As the furlough scheme comes to an end, many businesses are facing difficult decisions around redundancy. Following on from this week’s Law Society Solicitor Chat on this topic, Priya Patel from the FJG’s Dispute Resolution team has provided some answers to a few frequently asked questions about the redundancy process; such as how can employers ensure the redundancy process is fair? And how can a Solicitor help a business facing the prospect of making redundancies?
Talk us through the steps employers must take during the redundancy process.
- Employers must establish whether there is a genuine redundancy situation in the first place. If there is a closure of the business, for example, there is likely to be a place of work redundancy. Otherwise, is there a reduced requirement for employees to carry out work for a particular client?
- Employers must then consider the pool and selection criteria and list any alternative vacancies there may be.
- If there are collective redundancies then employers must notify the Secretary of State that they are planning to make collective redundancies (there are specific time limits for discharging collective redundancy related tasks).
- The first meeting should be held with employees who might be made redundant and then letters should go to employees informing them of the information given to them during the meeting. Employers should then score each potentially redundant employee using selection criteria and scoring guidelines. A second letter is then sent to employees who have provisionally been selected for redundancy and the individual consultations start. They are usually followed up and a meeting outcome is confirmed. Shortly after that, dismissal letters can go and right of appeal exists.
How can employers ensure the redundancy selection process is fair and doesn’t discriminate?
Employers should construct a selection criteria and score against that selection criteria for identifying redundant people by reference to non-discriminatory factors, having regard to equality legislation and its own policies.
What would be considered a ‘collective redundancy’? How does this process differ from the standard redundancy process?
Collective redundancies are deemed necessary where 20 or more redundancies are being proposed within a 90 day period. The standard redundancy process differs because there is no need to observe the time requirements for conducting consultation.
What would be considered an unfair dismissal?
An unfair dismissal is any dismissal falling outside of the potentially five fair reasons for dismissing someone, and which falls outside of the range of reasonable responses for dismissing someone. So, using the example of someone who has been dismissed for a misconduct reason, if it is a first offence and the misconduct is not so serious as to go to the root of the employment contract permitting an employer to treat it as at an end, dismissal in such circumstances may be considered to be unfair.
What top tips would you give to a business that is facing the prospect of making a redundancy?
- Establish what risk there is to the jobs and in what areas within the business early.
- Establish how many redundancies may need to be proposed.
- Maintain good lines of communication with those employees who are identified as being at risk and try to help them by identifying suitable alternative employment within the business, into which they may be redeployed.
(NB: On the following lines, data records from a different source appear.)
/-! ## Parks (R257) -/

def markParked (s : State) (d slot : Nat) (b : Bool) : State :=
  modDie s d fun x => { x with walkers := x.walkers.map fun e =>
    if e.1 % 4096 = slot then (e.1, e.2.map fun w => { w with parked := b }) else e }

def parkedOn (s : State) (d slot : Nat) : Option ParkEnt :=
  (dieOf s d).parkQ.find? fun e => e.slot = slot

/-- End a sequence's park on a die: KV_UNPARK with its outcome (R257, Table 9.17). -/
def unpark (s : State) (d slot outcome : Nat) : State :=
  match parkedOn s d slot with
  | none => s
  | some e =>
    let s := modDie s d fun x => { x with parkQ := x.parkQ.filter fun e => e.slot ≠ slot }
    logPut (markParked s d slot false) 0x0911 sevNotice (.die d)
      (outcome * 2 ^ 18 + d * 2 ^ 12 + slot) ((now s - e.since) / 1000000) e.spilled

/-- The park group of a slot. -/
def parkGroupNo (s : State) (slot : Nat) : Option Nat :=
  allDies.findSome? fun d => (parkedOn s d.val slot).map (·.group)

def unparkAll (s : State) (slot outcome : Nat) : State :=
  forEach allDies s fun s d => unpark s d.val slot outcome

def dropGrants (s : State) (slot : Nat) : State :=
  forEach allDies s fun s d =>
    if (dieOf s d.val).grantJobs.any fun g => g.slot = slot then
      modDie s d.val fun x => { x with grantJobs := x.grantJobs.filter fun g => g.slot ≠ slot }
    else s

/-! ## The end of a sequence -/

/-- Answer a cancel and count the answer (R286): 1 CANCELLED, 2 ALREADY_DONE, 3 UNKNOWN. -/
def answerCancel (s : State) (x : Session) (tenant : Nat) (req : DWord) (result : Nat) : State :=
  let s := sendServe s x tenant req (.cancelAck result)
  match result with
  | 1 => pinc s R.SV_CANCEL_STAT_CANCELLED
  | 2 => pinc s R.SV_CANCEL_STAT_ALREADY_DONE
  | _ => pinc s R.SV_CANCEL_STAT_UNKNOWN

/-- An ended sequence without work in the pipeline leaves the table when its END record is held no more. -/
def purgeSeq (s : State) (q : Seq) : State :=
  modServing s fun x => { x with
    seqs := x.seqs.filter fun y => y.uid ≠ q.uid || seqHeld y || y.drain }

/-- Release the slot, ranges and grants of an ended sequence. -/
def releaseSeq (s : State) (q : Seq) : State :=
  let s := modThis s q fun q => { q with drain := false, kept := false, step := none }
  let s := match q.slot, ctxOf s q.ctx.val with
    | some k, some c => freeSlot (dropGrants s k) c k
    | _, _ => s
  purgeSeq s q

/-- LAST_RECORD of an END (Table 10.2). -/
def lastRecord (q : Seq) : Word := if q.recNo = 0 then 0xFFFFFFFF else BitVec.ofNat 32 (q.recNo - 1)

/-! ## Draft lanes (R300, R302) -/

def noLane : Nat → Option Lane := fun _ => none
def laneOf (s : State) (l : Nat) : Option Lane := kget noLane s.serving.lanes l
def setLane (s : State) (l : Nat) (v : Option Lane) : State :=
  modServing s fun x => { x with lanes := kset noLane x.lanes l v }
def modLane (s : State) (l : Nat) (f : Lane → Lane) : State := setLane s l ((laneOf s l).map f)

/-- The loader fetches a chunk of the unit again: the barrier is closed to new groups (R319). -/
def unitClosed (x : Context) (unit : Nat) : Bool := x.refetch.any fun r => r.1 = unit

/-- The draft unit is being replaced or fetched again: its lanes are held (R321, R319). -/
def draftHeld (s : State) (c : Nat) : Bool :=
  ((ctxOf s c).map fun x =>
    let u := ctxLayers x + 1
    unitClosed x u || (x.replacing.map fun r => decide (r.unit = u)).getD false).getD true

/-- A free lane begins the pass or catch-up at the head of its queue; a catch-up counts from there (R302). -/
def beginLane (s : State) (l : Nat) : State :=
  match laneOf s l with
  | none => s
  | some x =>
    match x.queue.head? with
    | none => s
    | some k =>
      if x.begun || draftHeld s x.ctx.val then s
      else
        let s := modLane s l fun x => { x with begun := true }
        if ((seqBySlot s k).map (·.catchup)).getD false then pinc s R.SP_CATCHUP_COUNT else s

/-- A slot joins the queue of a lane. -/
def joinLane (s : State) (l slot : Nat) : State :=
  beginLane (modLane s l fun x => { x with queue := x.queue ++ [slot] }) l

/-- The queue of a lane changes; work at its head that is no longer there, or is to be begun again, ends. -/
def requeue (s : State) (l : Nat) (again : Bool) (f : List Nat → List Nat) : State :=
  beginLane (modLane s l fun x => { x with
    queue := f x.queue, begun := x.begun && !again && (f x.queue).head? = x.queue.head? }) l

/-- A slot leaves the lanes' queues; a lane that drafts for it abandons the pass (R307). -/
def dropSeat (s : State) (slot : Nat) : State :=
  let ls := s.serving.lanes.filter fun e => (e.2.map fun l => l.queue.contains slot).getD false
  forEach ls s fun s e => requeue s e.1 false fun q => q.filter fun k => k ≠ slot

/-- End a live sequence with a reason (R282); `code` is the event that ended it with a device error. -/
def endSeq (s : State) (q0 : Seq) (reason code : Nat) : State :=
  match seqNow s q0 with
  | none => s
  | some q =>
    if !isLive q then s
    else
      let slot := q.slot.getD 0
      let s := pinc s (R.SEQ_END_COUNT_COUNT.at reason)
      let s :=
        if reason = 6 then
          logPut s 0x0A11 sevError (svcSrc s) (slot + q.ctx.val * 2 ^ 12) q.gen.length code
        else s
      let s := if q.slot.isSome then dropSeat (dropGrants (unparkAll s slot 2) slot) slot else s
      let e : EndRec := ⟨reason, q.gen.length, q.prompt.length, lastRecord q, stamp s⟩
      let keepIt := q.keep && reason ≤ 3
      let busy := slotBusy s q
      let s := modThis s q fun q => { q with
        st := .ended, ended := some e, kept := keepIt, drain := busy, seat := none
        step := none, cancelWait := [], doomed := none, leaving := false }
      let s := sendServe s q.sess q.tenant q.req (.ended e)
      let s := forEach q.cancelWait s fun s x =>
        answerCancel s x q.tenant q.req (if reason = 4 then 1 else 2)
      if keepIt || busy then s else releaseSeq s q

/-! ## Steps and chunks -/

/-- A context with a FULL layer, whose steps need grants (R254). -/
def hasFull (x : Context) : Bool := (List.range (ctxLayers x)).any fun l => kvFull (kvPlanOf x l)

/-- The compute plane changes its power state (R435): RS_STATE with its cause, 0 management, 1 thermal, 2
VIN48 loss, 3 automatic Doze. -/
def planeState (s : State) (new cause : Nat) : State :=
  let old := pget s R.RS_STAT_STATE
  if old = new then s
  else logPut (pset s R.RS_STAT_STATE new) 0x1212 sevNotice (svcSrc s) old new cause

/-- Doze ends: the governors admit waves again, at step 0 (R436). -/
def leaveDoze (s : State) (cause : Nat) : State :=
  planeState (modPlane s fun p => { p with dozing := false, dozeDone := false, autoDozed := false }) 0 cause

/-- An automatic Doze ends at the next ready item (R436). -/
def wakeAuto (s : State) : State :=
  if s.plane.autoDozed && pget s R.RS_STAT_STATE = 1 then leaveDoze s 3 else s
- Listen to employees during the consultation stage and at meetings in regard to other ways in which they may be able to stay employed within the business and keep a record of avenues of search which have been completed by you [as the employer] to try to find ways around making the redundancies.
- Score each potentially redundant employee by reference to the same selection criteria and scoring guidelines. Ensure that at least two managers conduct the scoring, to help ensure scores are objective.
- When making the redundancies, write to employees confirming the decision to dismiss them as redundant and specify the termination date and explain the calculation of redundancy payment and other payments to be made.